In meinen Träumen sehe ich, wie Maria mich anklagt, so wie sie es nie jemals in
der Realität getan hat. Warum hab ich mich nur nicht mehr um sie gekümmert? Sven
steht da und schaut mich vorwurfsvoll durch seine Brillengläser an. Und da sind
noch mehr Menschen, die kommen und gehen. Herman und Signe, die wie vernachlässigte
Haustiere aussehen. Warum hab ich nie etwas von mir hören lassen? Es wäre so einfach
gewesen.»
    Sie seufzt tief.
    «Du hast wohl deine Gründe gehabt ...
Wir alle haben unsere Gründe.»
    «Vielleicht...»
    Er sieht, wie Gertrud das Gesicht gen
Himmel richtet, als suche sie etwas, vielleicht den Mond, der bald zu sehen sein
müsste.
    «Wenn man vor etwas flieht, ist man
zunächst völlig blind», sagt sie. «Aber irgendwann muss man schließlich anhalten.
Wenn man einen Ort gefunden hat, an dem man sich sicher genug fühlt, um es zu wagen,
in den Spiegel zu schauen.»
    «Ich muss an Agnes denken», sagt Konrad.
«Glaubst du, dass sie einen Ort hatte, an dem sie Zuflucht finden konnte?» Gertruds
Gesichtsausdruck ist vollkommen reglos.
     
    W ährend der
gesamten Fernsehsendung sagt sie kein Wort. Sitzt einfach nur mit ihrem verdammten
Lottoschein vor sich da und starrt wie gebannt auf das idiotische Heruntergeleiere
von Zahlen. Dieses saugende Schmatzgeräusch aus ihrem Mund. Wie ein Roboter füllt
sie ihn mechanisch mit Schokokugeln, ohne auch nur für eine Sekunde den Bildschirm
aus dem Blick zu lassen. Er wird kribbelig; wie oft hat er schon vorgehabt, sie
zu bitten, nicht so verdammt zu schmatzen, sich aber nie richtig getraut. Und dann
diese lächerlichen Pantoffeln mit den großen rosafarbenen Plüschbommeln obendrauf.

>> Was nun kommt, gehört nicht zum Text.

-- ==== Sys2Proof/Laws/Shared.lean ====
section
/-! SUPPORT. The frames of the operations that the line's transitions share (Machine/Spots.lean, Machine/Line.lean):
what the ending of spot, scan and calibration work, an owed trim and the entries of the line states leave alone; and
what an overtaken offset and a reading of EIX can do. -/

namespace Sys2Proof.Machine

@[simp] theorem applyStaged_tku (i : Fin 6) (s : State) : (applyStaged i s).tku = s.tku := by
  unfold applyStaged
  split <;> rfl
@[simp] theorem applyStaged_rlu (i : Fin 6) (s : State) : (applyStaged i s).rlu = s.rlu := by
  unfold applyStaged
  split <;> rfl
@[simp] theorem applyStaged_lbp (i : Fin 6) (s : State) : (applyStaged i s).lbp = s.lbp := by
  unfold applyStaged
  split <;> rfl
@[simp] theorem applyStaged_pins (i : Fin 6) (s : State) : (applyStaged i s).pins = s.pins := by
  unfold applyStaged
  split <;> rfl
@[simp] theorem applyStaged_pending (i : Fin 6) (s : State) : (applyStaged i s).pending = s.pending := by
  unfold applyStaged
  split <;> rfl
@[simp] theorem applyStaged_wtb_wp (i : Fin 6) (s : State) : (applyStaged i s).wtb.wp = s.wtb.wp := by
  unfold applyStaged
  split <;> rfl
@[simp] theorem applyStaged_wtb_hw (i : Fin 6) (s : State) : (applyStaged i s).wtb.hw = s.wtb.hw := by
  unfold applyStaged
  split <;> rfl
@[simp] theorem applyStaged_wtb_latched (i : Fin 6) (s : State) : (applyStaged i s).wtb.latched = s.wtb.latched := by
  unfold applyStaged
  split <;> rfl
@[simp] theorem applyStaged_rku_history (i : Fin 6) (s : State) : (applyStaged i s).rku.history = s.rku.history := by
  unfold applyStaged
  split <;> rfl
@[simp] theorem applyStaged_btu_batches (i : Fin 6) (s : State) : (applyStaged i s).btu.batches = s.btu.batches := by
  unfold applyStaged
  split <;> rfl
@[simp] theorem applyStaged_svl_input (i : Fin 6) (s : State) : (applyStaged i s).svl.input = s.svl.input := by
  unfold applyStaged
  split <;> rfl
@[simp] theorem applyStaged_wtb (i : Fin 6) (s : State) : (applyStaged i s).wtb = s.wtb := by
  unfold applyStaged
  split <;> rfl
@[simp] theorem applyStaged_epu (i : Fin 6) (s : State) : (applyStaged i s).epu = s.epu := by
  unfold applyStaged
  split <;> rfl
@[simp] theorem applyStaged_rku (i : Fin 6) (s : State) : (applyStaged i s).rku = s.rku := by
  unfold applyStaged
  split <;> rfl
@[simp] theorem applyStaged_btu (i : Fin 6) (s : State) : (applyStaged i s).btu = s.btu := by
  unfold applyStaged
  split <;> rfl
@[simp] theorem applyStaged_evu (i : Fin 6) (s : State) : (applyStaged i s).evu = s.evu := by
  unfold applyStaged
  split <;> rfl
@[simp] theorem applyStaged_svl (i : Fin 6) (s : State) : (applyStaged i s).svl = s.svl := by
  unfold applyStaged
  split <;> rfl
@[simp] theorem offerResult_tku (r : SpotResult) (s : State) : (offerResult r s).tku = s.tku := by
  unfold offerResult
  dsimp only
  split
  · simp
  · split
    · split <;> simp
    · simp
@[simp] theorem offerResult_rlu (r : SpotResult) (s : State) : (offerResult r s).rlu = s.rlu := by
  unfold offerResult
  dsimp only
  split
  · simp
  · split
    · split <;> simp
    · simp
@[simp] theorem offerResult_lbp (r : SpotResult) (s : State) : (offerResult r s).lbp = s.lbp := by
  unfold offerResult
  dsimp only
  split
  · simp
  · split
    · split <;> simp
    · simp
@[simp] theorem offerResult_pins (r : SpotResult) (s : State) : (offerResult r s).pins = s.pins := by
  unfold offerResult
  dsimp only
  split
  · simp
  · split
    · split <;> simp
    · simp
@[simp] theorem offerResult_pending (r : SpotResult) (s : State) : (offerResult r s).pending = s.pending := by
  unfold offerResult
  dsimp only
  split
  · simp
  · split
    · split <;> simp
    · simp
@[simp] theorem offerResult_wtb_wp (r : SpotResult) (s : State) : (offerResult r s).wtb.wp = s.wtb.wp := by
  unfold offerResult
  dsimp only
  split
  · simp
  · split
    · split <;> simp
    · simp
@[simp] theorem offerResult_wtb_hw (r : SpotResult) (s : State) : (offerResult r s).wtb.hw = s.wtb.hw := by
  unfold offerResult
  dsimp only
  split
  · simp
  · split
    · split <;> simp
    · simp
@[simp] theorem offerResult_wtb_latched (r : SpotResult) (s : State) : (offerResult r s).wtb.latched = s.wtb.latched := by
  unfold offerResult
  dsimp only
  split
  · simp
  · split
    · split <;> simp
    · simp
@[simp] theorem offerResult_rku_history (r : SpotResult) (s : State) : (offerResult r s).rku.history = s.rku.history := by
  unfold offerResult
  dsimp only
  split
  · simp
  · split
    · split <;> simp
    · simp
@[simp] theorem offerResult_btu_batches (r : SpotResult) (s : State) : (offerResult r s).btu.batches = s.btu.batches := by
  unfold offerResult
  dsimp only
  split
  · simp
  · split
    · split <;> simp
    · simp
@[simp] theorem offerResult_svl_input (r : SpotResult) (s : State) : (offerResult r s).svl.input = s.svl.input := by
  unfold offerResult
  dsimp only
  split
  · simp
  · split
    · split <;> simp
    · simp
@[simp] theorem endSpot_tku (c : SpotContext) (st : SpotStatus) (s : State) : (endSpot c st s).tku = s.tku := by simp [endSpot]
@[simp] theorem endSpot_rlu (c : SpotContext) (st : SpotStatus) (s : State) : (endSpot c st s).rlu = s.rlu := by simp [endSpot]
@[simp] theorem endSpot_lbp (c : SpotContext) (st : SpotStatus) (s : State) : (endSpot c st s).lbp = s.lbp := by simp [endSpot]
@[simp] theorem endSpot_pins (c : SpotContext) (st : SpotStatus) (s : State) : (endSpot c st s).pins = s.pins := by simp [endSpot]
@[simp] theorem endSpot_pending (c : SpotContext) (st : SpotStatus) (s : State) : (endSpot c st s).pending = s.pending := by simp [endSpot]
@[simp] theorem endSpot_wtb_wp (c : SpotContext) (st : SpotStatus) (s : State) : (endSpot c st s).wtb.wp = s.wtb.wp := by simp [endSpot]
@[simp] theorem endSpot_wtb_hw (c : SpotContext) (st : SpotStatus) (s : State) : (endSpot c st s).wtb.hw = s.wtb.hw := by simp [endSpot]
@[simp] theorem endSpot_wtb_latched (c : SpotContext) (st : SpotStatus) (s : State) : (endSpot c st s).wtb.latched = s.wtb.latched := by simp [endSpot]
@[simp] theorem endSpot_rku_history (c : SpotContext) (st : SpotStatus) (s : State) : (endSpot c st s).rku.history = s.rku.history := by simp [endSpot]
@[simp] theorem endSpot_btu_batches (c : SpotContext) (st : SpotStatus) (s : State) : (endSpot c st s).btu.batches = s.btu.batches := by simp [endSpot]
@[simp] theorem endSpot_svl_input (c : SpotContext) (st : SpotStatus) (s : State) : (endSpot c st s).svl.input = s.svl.input := by simp [endSpot]

/-- What the ending of a spot keeps, once its context has been consumed, the ending of every spot of a list keeps. -/
theorem missPending_keeps (P : State → Prop) (p : SpotContext → Bool)
    (h : ∀ c rest t, P t → P (endSpot c .missed (t.onSmu (fun m => m.consume c rest)))) (fuel : Nat) (s : State)
    (hs : P s) : P (missPending p fuel s) := by
  induction fuel generalizing s with
  | zero => exact hs
  | succ n ih =>
    unfold missPending
    split
    · exact hs
    · exact ih _ (h _ _ s hs)

@[simp] theorem missAll_tku (p : SpotContext → Bool) (s : State) : (missAll p s).tku = s.tku := 
  missPending_keeps (fun t => t.tku = s.tku) p (fun _ _ _ h => by simpa using h) _ s rfl
@[simp] theorem missAll_rlu (p : SpotContext → Bool) (s : State) : (missAll p s).rlu = s.rlu := 
  missPending_keeps (fun t => t.rlu = s.rlu) p (fun _ _ _ h => by simpa using h) _ s rfl
@[simp] theorem missAll_lbp (p : SpotContext → Bool) (s : State) : (missAll p s).lbp = s.lbp := 
  missPending_keeps (fun t => t.lbp = s.lbp) p (fun _ _ _ h => by simpa using h) _ s rfl
@[simp] theorem missAll_pins (p : SpotContext → Bool) (s : State) : (missAll p s).pins = s.pins := 
  missPending_keeps (fun t => t.pins = s.pins) p (fun _ _ _ h => by simpa using h) _ s rfl
@[simp] theorem missAll_pending (p : SpotContext → Bool) (s : State) : (missAll p s).pending = s.pending := 
  missPending_keeps (fun t => t.pending = s.pending) p (fun _ _ _ h => by simpa using h) _ s rfl
@[simp] theorem missAll_wtb_wp (p : SpotContext → Bool) (s : State) : (missAll p s).wtb.wp = s.wtb.wp := 
  missPending_keeps (fun t => t.wtb.wp = s.wtb.wp) p (fun _ _ _ h => by simpa using h) _ s rfl
@[simp] theorem missAll_wtb_hw (p : SpotContext → Bool) (s : State) : (missAll p s).wtb.hw = s.wtb.hw := 
  missPending_keeps (fun t => t.wtb.hw = s.wtb.hw) p (fun _ _ _ h => by simpa using h) _ s rfl
@[simp] theorem missAll_wtb_latched (p : SpotContext → Bool) (s : State) : (missAll p s).wtb.latched = s.wtb.latched := 
  missPending_keeps (fun t => t.wtb.latched = s.wtb.latched) p (fun _ _ _ h => by simpa using h) _ s rfl
@[simp] theorem missAll_rku_history (p : SpotContext → Bool) (s : State) : (missAll p s).rku.history = s.rku.history := 
  missPending_keeps (fun t => t.rku.history = s.rku.history) p (fun _ _ _ h => by simpa using h) _ s rfl
@[simp] theorem missAll_btu_batches (p : SpotContext → Bool) (s : State) : (missAll p s).btu.batches = s.btu.batches := 
  missPending_keeps (fun t => t.btu.batches = s.btu.batches) p (fun _ _ _ h => by simpa using h) _ s rfl
@[simp] theorem missAll_svl_input (p : SpotContext → Bool) (s : State) : (missAll p s).svl.input = s.svl.input := 
  missPending_keeps (fun t => t.svl.input = s.svl.input) p (fun _ _ _ h => by simpa using h) _ s rfl

/-- Held SPOT STOP replies join the reply path, and nothing else is changed by their release but the held list. -/
theorem releaseStops_keeps (P : State → Prop) (s : State) (h : ∀ r t, P t → P (pushReply r t))
    (hs : P (s.onSmu (fun m => { m with heldStops := [] }))) : P (releaseStops s) := by
  unfold releaseStops
  have hf : ∀ (hs : List HeldStop) (t : State), P t → P (hs.foldl (fun t h => pushReply (stopReply h) t) t) := by
    intro hs
    induction hs with
    | nil => exact fun t ht => ht
    | cons x xs ih => exact fun t ht => ih _ (h _ _ ht)
  exact hf _ _ hs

Ihre «Kaninchen», er verabscheut sie.
    Als die Lottosendung zu Ende ist, steht
er vom Sofa auf. Streckt sich demonstrativ und murmelt vage etwas von «ein wenig
Luft schnappen». Sie wirft ihm einen misstrauischen Blick zu. Nimmt dann die Fernbedienung
in die Hand und zappt herum, bis sie bei einem Sender landet, in dem irgendwelche
Erwachsenen Scharade spielen. Hysterische Lachsalven folgen ihm bis in den Flur
hinaus.
    Er zieht die dünne Windjacke über und
vergewissert sich, dass der Brief noch in der Innentasche liegt. Schließt dann die
Wohnungstür hinter sich, ohne tschüs zu rufen.
    Im Kellergang ist es kühl. Es riecht
nach Staub und ausgelaufenem Benzin. Der Volvo steht an seinem Platz ganz hinten
in der Ecke. Der Anblick beruhigt ihn. Er lässt den Motor an, rollt hinaus auf die
Straße und fährt ohne Ziel umher, bis er an einer Hauswand einen Briefkasten erblickt.
Er ist bestimmt weit genug entfernt. Nicht, dass er sich irgendwelchen Illusionen
hingeben würde, dass der Adressat vielleicht nicht kapiert, wer den Brief geschickt
hat. Aber es ist sicherer, keine Spuren zu hinterlassen.